How to Make Dilutions

By Contributing Writer

Learning how to perform a dilution correctly in chemistry or microbiology class will improve your laboratory techniques and ensure results that are more accurate. These science classes require different dilution techniques and not everyone knows a difference exists. Use these dilution methods during your next laboratory experiment and watch your yields or counts improve.

Use volumetric glassware when doing dilutions for chemistry or analytical methods. Serological pipettes and graduated cylinders are fine for microbiology dilutions used to reduce micro levels to a countable number.

Begin with a liquid stock solution. This may be a straight liquid sample or a solution made from a powder or liquid, diluted to a known volume.

Make a chemistry or analytical dilution by taking a volumetric amount of a solution, using a volumetric pipette, into a volumetric flask of the desired final volume. For example, a 1 to 100 dilution in chemistry requires the use of a 1.0 mL volumetric pipette and a 100 mL volumetric flask. The final volume of the dilution will be 100 mL (1 mL of stock solution plus 99 mL of diluent, the solution used for diluting).

Perform a microbiology dilution by taking a serological pipette and measuring a volume of the stock solution into a beaker. Then add the diluent using a graduated cylinder and mix in the beaker. A 1 to 100 dilution in microbiology requires the addition of 1 mL of stock solution to 100 mL of diluent for a final volume of 101 mL.

Use the proper diluent identified in the method for the dilution. Liquids such as media, buffer and water are common microbiology diluents. Chemistry methods will specify diluents like solvents, acids, bases and water.

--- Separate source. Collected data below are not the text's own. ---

/-- R197, R261: what becomes of a packet taken from tile `i`'s TILE_CMD ring. -/
def State.takeTileCmd (s : State) (i : Nat) (b : List Byte) : State :=
  let op := fieldB b 0 2
  let tag := fieldB b 2 2
  let rsp := fieldB b 8 8
  let par := sliceB b 16 (fieldB b 6 2)
  let fail (st : Nat) : State := s.completeTile i ⟨tag, op, par, rsp, 1, s.clk, false⟩ st 0 [] .failed
  if !tilePktOk b then fail 2
  else if (op = 16 ∨ op = 18) ∧ s.flMode i ≠ 0 then fail 10
  else if !s.tileUp i then fail 17
  else s.issueCmd i tag op par rsp false

/-- TILE_CMD_FETCH (R197, R335, R382): a packet is taken while fewer than 4 commands are outstanding and the TILE_TEL ring has
an entry for the response; none in the guard (R176), in PLATEAU or after a stop. -/
def execTileCmdFetch (tile : Fin 1024) (host : HostDma) (s : State) : Host.Outcome State Fault Refusal :=
  let i := tile.val
  let n := 512 + i
  let r := s.ring n
  let tel := s.ring (1536 + i)
  if s.tfActive && !s.wsa.inGuard && s.qm.fetching && r.en && tel.en && decide (0 < r.held) && decide (0 < tel.free) &&
      decide ((s.tile i).cmds.length < 4) then
    match host with
    | .ok bytes =>
      let k := 1 + fieldB bytes 4 1
      if !s.net.pcie.bme then .next (s.dmaErr.log 240 n 1 r.cons)
      else if bytes.length = 64 * k ∧ k ≤ r.held then
        .next (((s.setRing n { r with cons := idxAdd r.cons k }).setRing (1536 + i) { tel with reserved := tel.reserved + 1 }).takeTileCmd
          i bytes)
      else .next s
    | .failed => .next (s.dmaErr.log 240 n 1 r.cons)
  else .next s

/-- R323: the two entries of a telemetry record; the reserved bits of FFLAGS are ignored and posted as 0 (R9, R267). -/
def telemetryEntries (i tag : Nat) (t : Telem) : List Byte × List Byte :=
  let flags := b2n t.tempValid + 2 * b2n t.panelOn + 4 * b2n t.predicted
  (entryHeader tag 0 4 i ++ leBytes 6 t.wfn.toNat ++ leBytes 2 flags ++ leBytes 2 t.panelTemp.toNat ++ leBytes 2 t.bridgeTemp.toNat ++
      leBytes 2 t.vgh.toNat ++ leBytes 2 t.vgl.toNat ++ leBytes 2 t.vcom.toNat ++ leBytes 2 t.nakSent.toNat ++
      leBytes 2 t.dropped.toNat ++ zeroBytes 2,
    entryHeader tag 0 5 i ++ leBytes 4 t.cwCorr.toNat ++ leBytes 4 t.cwUncorr.toNat ++ leBytes 2 t.ambient.toNat ++
      leBytes 2 (t.fflags.toNat % 4) ++ leBytes 4 t.verdict.toNat ++ leBytes 2 t.duty.toNat ++ leBytes 2 t.enabled.toNat ++
      leBytes 2 t.diagged.toNat ++ zeroBytes 2)

/-- TELEMETRY (R83, R199, R335): a good panel temperature is kept, the record is posted, the frontlight engine reads it. -/
def execTelemetry (port : Fin 32) (t : Telem) (s : State) : Host.Outcome State Fault Refusal :=
  let s1 := s.rxPort port.val
  match s1.tileAt port.val t.pos.toNat with
  | none => .next s1
  | some i =>
    let temp := sext 16 t.panelTemp.toNat
    let good := t.tempValid && decide (-640 ≤ temp) && decide (temp ≤ 1600)
    let x := s1.tile i
    let s2 := s1.setTile i { x with
      panelOn := t.panelOn, tempSeen := true, telTag := (x.telTag + 1) % 65536
      tempValid := good || x.tempValid, temp := if good then temp else x.temp, tempAt := if good then s1.clk else x.tempAt }
    let e := telemetryEntries i x.telTag t
    .next ((s2.postTelemetry i e.1 e.2).flTelemetry i t.ambient.toNat (t.fflags.toNat % 4) t.verdict.toNat)

end Sys2Proof.Machine
end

Swirl the flask halfway through the dilution to mix. Then continue to add the remaining solution.

Use a dropper for adding the final amounts of diluent in small drops for an accurate final volume measurement.

Read the final volume by looking at the meniscus. View the meniscus by holding up the flask or beaker to eye level. The shape seen at the top of the liquid level that looks like a smile or upside-down umbrella is the meniscus. The bottom, not the sides that stretch up the sides of the glass, of the meniscus in the center should line up with the line drawn on the flask for an accurate measurement.

Add a magnetic stir bar to the final dilution and place on a stir plate to mix. Alternatively, stopper the flask and swirl, then hold the stopper on with the thumb and flip the flask upside down and back several times to mix.

Perform a serial dilution, which are a series of dilutions, when the final volume is a large value like 10,000 mL, for example. In this case, make a 1 mL to 100 mL dilution first and from that solution take another 1 mL into another 100 mL. The final solution is a 1 to 10,000 mL (100 mL x 100 mL) dilution.

Perform acid dilutions differently by adding a little water in the flask before adding the smaller volume of acid. Dilute to volume as normally required.


Label dilutions properly for easy identification Do no replace liquid lost during mixing. This additional volume of liquid reduces the accuracy of the dilution.


Always add acid to water. Adding water to acid results in violent reactions and can cause serious injury. Use a pipette bulb and stay away from the older practice of mouth pipetting.